After replying to another post, I decided this is a great topic. As a licensed professional hydro-geologist, I am amazed at all the mapping technology including Google Earth, GE terrain view; Bing Birds-eye view; hand held GPS Color Topos like the Garmin Oregon, MSR Maps, Topo software, etcetera, etcetera ad nauseum! :roll:

All this technology has serious limitations. Handheld GPS units; Google earth; on line topo etc...do not give the "big picture" *AND* detail over a large area. Yes you can use Google earth for the big picture but then you loose detail and feature labels when you try to print something you can bring into the field, on a regional scale.

In summary, the limitation is related to getting a large enough view and detail, at a usable scale that you can carry with you with a regional view. If you just need a zoomed in view of a tree stand, or water hole, great - technology will work. Just print out a zoomed in view on 8.5x11 and you are done; or use your Garmin Oregon.

However, unless you have the printer from hell (called a plotter) that can handle 1:24,000 detail on a sheet of paper that is 22 x 27 inches; or unless you enjoy taping little sections together, you are limited when it comes to detail AND that regional view.

I recently helped an Alaskan Guide with bear hunt in the Books and he had all topos loaded into his expensive color Garmin (oregon model?); and but he kept referring to my paper maps to see detailed labels in a regional view to get the big picture as we raced from one canyon to the next and back again and around chasing the hounds. It got confusing.

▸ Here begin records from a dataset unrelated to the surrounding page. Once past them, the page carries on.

-- ==== Sys2Proof/Certificates/Slice0/Obligations.lean ====
section
/-! DEFINITION. The statements for the provers. The spec fixes from general knowledge the function codes
but `0x01` and `0x03`, and the exception codes `0x03` and `0x04` (decisions D1, D2; log 9): a statement
that prints one of them rests on that. A statement about every state is one about every instantiation of the
parameters (R5; log 11). A statement that rests on another of the spec's own decisions, or
on a choice of the model, names it. The fields of State that only the environment's part of a run needs
(`inputs`, `hookScript`, `hookTrace`, the counters) are the model's own (logs 3, 4, 7, 24). A statement that
keeps the response buffer, as every frame here does, keeps with it the bytes at or beyond `resp_len`, which
the spec leaves open (U4): that is the model's choice (log 28). So is what `resp_len` and `resp` are while
the engine is busy (U5; log 6). -/

open Sys2Proof Sys2Proof.Machine

/-! ### The flat address space -/

/-- R40, R49, for every width `ADDR_W`: the address formula with its four bases; that the `mod` never acts
on a sum the block forms (offset at most 65535 plus an index at most 1999) when the width is 17 or more;
and that with width 16 it does (95_test_vectors.md 2.1). This hardware's width, 17, is the spec's decision
D3 (log 10). -/
def Obligations.FlatAddressIsOffsetPlusBase : Prop :=
  (∀ w off, flat w .coil off = (off + 1) % 2 ^ w ∧ flat w .dinput off = (off + 10001) % 2 ^ w ∧
    flat w .ireg off = (off + 30001) % 2 ^ w ∧ flat w .hreg off = (off + 40001) % 2 ^ w) ∧
  (∀ w off, 17 ≤ w → off ≤ 65535 + 1999 →
    flat w .coil off = off + 1 ∧ flat w .dinput off = off + 10001 ∧
    flat w .ireg off = off + 30001 ∧ flat w .hreg off = off + 40001) ∧
  flat 16 .hreg 25535 = 0

/-- R42, R49, R116: the aliasing table, for every width; and that within one kind distinct sums give
distinct addresses, for every sum when the width is 17 or more (decision D3, log 10) and for sums less than
`2^16` apart, as the items of one range are, when it is 16. -/
def Obligations.KindsAliasAndRangesDoNotWrap : Prop :=
  (∀ w off, 10000 ≤ off →
    flat w .coil off = flat w .dinput (off - 10000) ∧ flat w .ireg off = flat w .hreg (off - 10000)) ∧
  (∀ w off, 20000 ≤ off → flat w .dinput off = flat w .ireg (off - 20000)) ∧
  (∀ w off, 30000 ≤ off →
    flat w .coil off = flat w .ireg (off - 30000) ∧ flat w .dinput off = flat w .hreg (off - 30000)) ∧
  (∀ w off, 40000 ≤ off → flat w .coil off = flat w .hreg (off - 40000)) ∧
  (∀ w kind m n, 17 ≤ w → m ≤ 65535 + 1999 → n ≤ 65535 + 1999 → flat w kind m = flat w kind n → m = n) ∧
  ∀ w kind m n, 16 ≤ w → m < n + 2 ^ 16 → n < m + 2 ^ 16 → flat w kind m = flat w kind n → m = n

/-! ### The Register Store -/

/-- R71. -/
def Obligations.FindReturnsFirstMatch : Prop :=
  ∀ es a, (∀ i, find es a = some i ↔ ∃ e, FirstAt es a i e) ∧ (find es a = none ↔ ¬ Present es a)

/-- R72. -/
def Obligations.RegisterReadIsFirstMatchOrZero : Prop :=
  ∀ (s : State) a, (∀ i e, FirstAt s.store a i e → s.x a = e.value) ∧ (¬ Present s.store a → s.x a = 0x0000#16)

/-- R73, R74, with R149 for a hook that never answers (log 5): the three outcomes of a write. The form of an
answer is the model's (log 4). -/
def Obligations.StoreWriteGoesThroughTheHook : Prop :=
  ∀ (s : State) a v src,
    (¬ Present s.store a → s.storeWrite a v src = (.absent, s)) ∧
    ∀ i e, FirstAt s.store a i e →
      (e.hookEn = false → ∃ t, s.storeWrite a v src = (.ok, t) ∧
        OneValueChanged s.store t.store i v ∧ t = { s with store := t.store }) ∧
      (e.hookEn = true → (∀ rest, s.hookScript ≠ .never :: rest) → ∃ t w, s.storeWrite a v src = (.ok, t) ∧
        OneValueChanged s.store t.store i w ∧ CallAnswered s t ⟨e.hookId, a, v, src⟩ w ∧
        t = { s with store := t.store, hookTrace := t.hookTrace, hookScript := t.hookScript, hookDraws := t.hookDraws }) ∧
      (e.hookEn = true → ∀ rest, s.hookScript = .never :: rest →
        s.storeWrite a v src = (.waiting, { s with hookScript := rest, hookWait := some ⟨e.hookId, a, v, src⟩ }))

/-- R78: the store's three laws. -/
def Obligations.ReadAfterWriteLaws : Prop :=
  ∀ (s : State) a v src,
    (∀ i e, FirstAt s.store a i e → e.hookEn = false →
      (s.storeWrite a v src).1 = .ok ∧ (s.storeWrite a v src).2.x a = v) ∧
    (∀ i e t, FirstAt s.store a i e → e.hookEn = true → s.storeWrite a v src = (.ok, t) →
      ∃ w, t.hookTrace = s.hookTrace ++ [⟨⟨e.hookId, a, v, src⟩, w⟩] ∧ t.x a = w) ∧
    (∀ t b, (s.storeWrite a v src).2 = t → b ≠ a → t.x b = s.x b) ∧
    (¬ Present s.store a → find s.store a = none ∧ s.x a = 0x0000#16 ∧ (s.storeWrite a v src).1 = .absent)

/-! ### Exceptions -/

/-- R125, R134: what taking an exception changes, and the four codes. That the response bytes beyond the
reply stay as they were is the model's choice (log 28). -/
def Obligations.RaiseChangesOnlyTheReply : Prop :=
  (∀ (s : State) exc fc, OnlyReplyChanged s (s.raise exc fc)) ∧
  ∀ (s : State) fc,
    ExceptionReply s (s.raise .illegalFunction fc) fc 0x01#8 ∧
    ExceptionReply s (s.raise .illegalAddress fc) fc 0x02#8 ∧
    ExceptionReply s (s.raise .illegalValue fc) fc 0x03#8 ∧
    ExceptionReply s (s.raise .slaveFailure fc) fc 0x04#8

/-- R88, with R85 and R92 around it: the whole transaction of a PDU whose function code is outside the
dispatch table, the five codes `HREG_ONLY` takes out included (the multi-write among them with a legal
or illegal payload alike). The counter of accepted PDUs is the model's own (log 3). -/
def Obligations.UnknownFunctionIsAnswered : Prop :=
  ∀ (s : State) fc tail rest, s.ready = true → s.inputs = .pdu (fc :: tail) :: rest → tail.length < s.params.reqCap →
    (fc ∉ [0x01#8, 0x02#8, 0x03#8, 0x04#8, 0x05#8, 0x06#8, 0x0F#8, 0x10#8] ∨
      (s.hregOnly = true ∧ fc ∉ [0x03#8, 0x06#8, 0x10#8])) →
    ∃ t, step s = .next t ∧ t.reply = [fc ||| 0x80#8, 0x01#8] ∧ t.replyMode = .normal ∧ t.phase = .idle ∧
      (0x80#8 ≤ fc → t.reply = [fc, 0x01#8]) ∧
      t = { s with
        req := t.req, reqLen := tail.length + 1, resp := t.resp, respLen := 2, replyMode := .normal,
        inputs := rest, pduDraws := s.pduDraws + 1 }

/-! ### Register and bit reads -/

/-- R54, R95 to R98: a register read whose start address exists, and whose response fits, answers, later
absent registers reading as `0x0000`. It changes nothing but the reply. With this hardware's `RESP_CAP` of
252, decision D13 (log 20), the response of every count from 1 to 125 fits. That the response bytes beyond
the reply stay as they were is the model's choice (log 28). -/
def Obligations.RegisterReadsAnswer : Prop :=
  ∀ (s : State) start count, 1 ≤ count.toNat → count.toNat ≤ 125 → 2 + 2 * count.toNat ≤ s.params.respCap →
    (Present s.store (s.addrOf .hreg start.toNat) → ∃ t, exec (.rhr start count) s = .next t ∧
      RegisterReply s t Config.fcReadHregs count.toNat (fun k => s.x (s.addrOf .hreg (start.toNat + k))) ∧
      OnlyReplyChanged s t) ∧
    (s.hregOnly = false → Present s.store (s.addrOf .ireg start.toNat) → ∃ t, exec (.rir start count) s = .next t ∧
      RegisterReply s t Config.fcReadIregs count.toNat (fun k => s.x (s.addrOf .ireg (start.toNat + k))) ∧
      OnlyReplyChanged s t)

/-- R95, R129, R132: when and in which order the register reads raise. `SlaveFailure`, last, is for a
response that does not fit, which this hardware's `RESP_CAP` excludes (decision D13, log 20). That the
response bytes beyond the reply stay as they were is the model's choice (log 28). -/
def Obligations.RegisterReadsRaise : Prop :=
  ∀ (s : State) start count,
    (count.toNat < 1 ∨ 125 < count.toNat →
      (∃ t, exec (.rhr start count) s = .next t ∧ ExceptionReply s t 0x03#8 0x03#8 ∧ OnlyReplyChanged s t) ∧
      (s.hregOnly = false →
        ∃ t, exec (.rir start count) s = .next t ∧ ExceptionReply s t 0x04#8 0x03#8 ∧ OnlyReplyChanged s t)) ∧
    (1 ≤ count.toNat → count.toNat ≤ 125 →
      (¬ Present s.store (s.addrOf .hreg start.toNat) →
        ∃ t, exec (.rhr start count) s = .next t ∧ ExceptionReply s t 0x03#8 0x02#8 ∧ OnlyReplyChanged s t) ∧
      (s.hregOnly = false → ¬ Present s.store (s.addrOf .ireg start.toNat) →
        ∃ t, exec (.rir start count) s = .next t ∧ ExceptionReply s t 0x04#8 0x02#8 ∧ OnlyReplyChanged s t) ∧
      (s.params.respCap < 2 + 2 * count.toNat →
        (Present s.store (s.addrOf .hreg start.toNat) →
          ∃ t, exec (.rhr start count) s = .next t ∧ ExceptionReply s t 0x03#8 0x04#8 ∧ OnlyReplyChanged s t) ∧
        (s.hregOnly = false → Present s.store (s.addrOf .ireg start.toNat) →
          ∃ t, exec (.rir start count) s = .next t ∧ ExceptionReply s t 0x04#8 0x04#8 ∧ OnlyReplyChanged s t)))

/-- R55, R100 to R104: a bit read whose start address exists, and whose response fits, answers the packed
bits, bit 1 exactly for the value `0xFF00`. For a value that is neither `0xFF00` nor `0x0000` that is
decision D7 (log 17). It changes nothing but the reply. With this hardware's `RESP_CAP` of 252, decision D13
(log 20), the response of every count from 1 to 2000 fits. That the response bytes beyond the reply stay as
they were is the model's choice (log 28). -/
def Obligations.BitReadsAnswer : Prop :=
  ∀ (s : State) start count, s.hregOnly = false → 1 ≤ count.toNat → count.toNat ≤ 2000 →
    2 + (count.toNat + 7) / 8 ≤ s.params.respCap →
    (Present s.store (s.addrOf .coil start.toNat) → ∃ t, exec (.rc start count) s = .next t ∧
      BitReply s t 0x01#8 count.toNat (fun k => decide (s.x (s.addrOf .coil (start.toNat + k)) = 0xFF00#16)) ∧
      OnlyReplyChanged s t) ∧
    (Present s.store (s.addrOf .dinput start.toNat) → ∃ t, exec (.rdi start count) s = .next t ∧
      BitReply s t 0x02#8 count.toNat (fun k => decide (s.x (s.addrOf .dinput (start.toNat + k)) = 0xFF00#16)) ∧
      OnlyReplyChanged s t)

/-- R103, R129, R132: when and in which order the bit reads raise. `SlaveFailure`, last, is for a response
that does not fit, which this hardware's `RESP_CAP` excludes (decision D13, log 20). That the response bytes
beyond the reply stay as they were is the model's choice (log 28). -/
def Obligations.BitReadsRaise : Prop :=
  ∀ (s : State) start count, s.hregOnly = false →
    (count.toNat < 1 ∨ 2000 < count.toNat →
      (∃ t, exec (.rc start count) s = .next t ∧ ExceptionReply s t 0x01#8 0x03#8 ∧ OnlyReplyChanged s t) ∧
      (∃ t, exec (.rdi start count) s = .next t ∧ ExceptionReply s t 0x02#8 0x03#8 ∧ OnlyReplyChanged s t)) ∧
    (1 ≤ count.toNat → count.toNat ≤ 2000 →
      (¬ Present s.store (s.addrOf .coil start.toNat) →
        ∃ t, exec (.rc start count) s = .next t ∧ ExceptionReply s t 0x01#8 0x02#8 ∧ OnlyReplyChanged s t) ∧
      (¬ Present s.store (s.addrOf .dinput start.toNat) →
        ∃ t, exec (.rdi start count) s = .next t ∧ ExceptionReply s t 0x02#8 0x02#8 ∧ OnlyReplyChanged s t) ∧
      (s.params.respCap < 2 + (count.toNat + 7) / 8 →
        (Present s.store (s.addrOf .coil start.toNat) →
          ∃ t, exec (.rc start count) s = .next t ∧ ExceptionReply s t 0x01#8 0x04#8 ∧ OnlyReplyChanged s t) ∧
        (Present s.store (s.addrOf .dinput start.toNat) →
          ∃ t, exec (.rdi start count) s = .next t ∧ ExceptionReply s t 0x02#8 0x04#8 ∧ OnlyReplyChanged s t)))

/-! ### Single writes -/

/-- R105 to R107: a single write to an existing entry, and its read-back, which for `WSC` compares all 16
bits by decision D8 (log 18). Without a hook the value is stored and the reply is `Echo`. With a hook its
answer, scripted or free, is stored, and the reply is `SlaveFailure` exactly when the answer differs from
the value requested (the form of an answer is the model's, log 4). That the response bytes beyond an
exception reply, and all of them in mode `Echo`, stay as they were is the model's choice (log 28). -/
def Obligations.SingleWritesStoreAndReadBack : Prop :=
  ∀ (s : State) off value i e,
    (FirstAt s.store (s.addrOf .hreg off.toNat) i e →
      (e.hookEn = false → ∃ t, exec (.wsr off value) s = .next t ∧ SingleWriteEchoed s t value i) ∧
      (e.hookEn = true → (∀ more, s.hookScript ≠ .never :: more) → ∃ t w, exec (.wsr off value) s = .next t ∧
        SingleWriteDone s t 0x06#8 (s.addrOf .hreg off.toNat) value i e w)) ∧
    (s.hregOnly = false → value = 0xFF00#16 ∨ value = 0x0000#16 → FirstAt s.store (s.addrOf .coil off.toNat) i e →
      (e.hookEn = false → ∃ t, exec (.wsc off value) s = .next t ∧ SingleWriteEchoed s t value i) ∧
      (e.hookEn = true → (∀ more, s.hookScript ≠ .never :: more) → ∃ t w, exec (.wsc off value) s = .next t ∧
        SingleWriteDone s t 0x05#8 (s.addrOf .coil off.toNat) value i e w))

/-- R105, R106, R132: `WSC` refuses every value but two before it looks at the address; an absent address
raises `IllegalAddress` with nothing written and no hook called. That the response bytes beyond the reply
stay as they were is the model's choice (log 28). -/
def Obligations.SingleWritesRaise : Prop :=
  ∀ (s : State) off value,
    (¬ Present s.store (s.addrOf .hreg off.toNat) →
      ∃ t, exec (.wsr off value) s = .next t ∧ ExceptionReply s t 0x06#8 0x02#8 ∧ OnlyReplyChanged s t) ∧
    (s.hregOnly = false →
      (value ≠ 0xFF00#16 → value ≠ 0x0000#16 →
        ∃ t, exec (.wsc off value) s = .next t ∧ ExceptionReply s t 0x05#8 0x03#8 ∧ OnlyReplyChanged s t) ∧
      (value = 0xFF00#16 ∨ value = 0x0000#16 → ¬ Present s.store (s.addrOf .coil off.toNat) →
        ∃ t, exec (.wsc off value) s = .next t ∧ ExceptionReply s t 0x05#8 0x02#8 ∧ OnlyReplyChanged s t))

/-! ### Multiple writes -/

/-- R110, R111, R113: a multi-write over existing entries without hooks stores every item and answers start
and count. Register `k` is payload bytes `2k` (high) and `2k+1`; coil `k` is bit `k mod 8` of payload byte
`k div 8`: the payload's layout is decision D15 (log 19). The parameters meet R5's constraints, so that the
response fits and no two items share an address. That the response bytes beyond the reply stay as they were
is the model's choice (log 28). -/
def Obligations.MultiWritesStoreTheRange : Prop :=
  ∀ (s : State) start count bc payload, s.params.Ok → payload.length = bc.toNat →
    (WmrLegal count bc → RangePresent s .hreg start.toNat count.toNat →
      (∀ k i e, k < count.toNat → FirstAt s.store (s.addrOf .hreg (start.toNat + k)) i e → e.hookEn = false) →
      ∃ t, exec (.wmr start count bc payload) s = .next t ∧ RangeReply s t 0x10#8 start count ∧
        RangeStored s t .hreg start.toNat count.toNat (payloadRegister payload) ∧
        t = { s with store := t.store, resp := t.resp, respLen := 5, replyMode := .normal }) ∧
    (s.hregOnly = false → WmcLegal count bc → RangePresent s .coil start.toNat count.toNat →
      (∀ k i e, k < count.toNat → FirstAt s.store (s.addrOf .coil (start.toNat + k)) i e → e.hookEn = false) →
      ∃ t, exec (.wmc start count bc payload) s = .next t ∧ RangeReply s t 0x0F#8 start count ∧
        RangeStored s t .coil start.toNat count.toNat (payloadCoil payload) ∧
        t = { s with store := t.store, resp := t.resp, respLen := 5, replyMode := .normal })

The best place to get maps right now in Salt Lake and Utah Valley is at Utah Idaho Map Supply. If they don t have em, they'll print em on their monster color plotter ( I receive no incentive for posting this).


----------



## TEX-O-BOB (Sep 12, 2007)

You're right, the amount of technology we have at our finger tips these theses days is mind boggling. However, I've found that good old fashioned hard work and boot leather is still the best way to learn a hunting area. The maps will get you there and back, but boot leather is what kills animals in the long run.


----------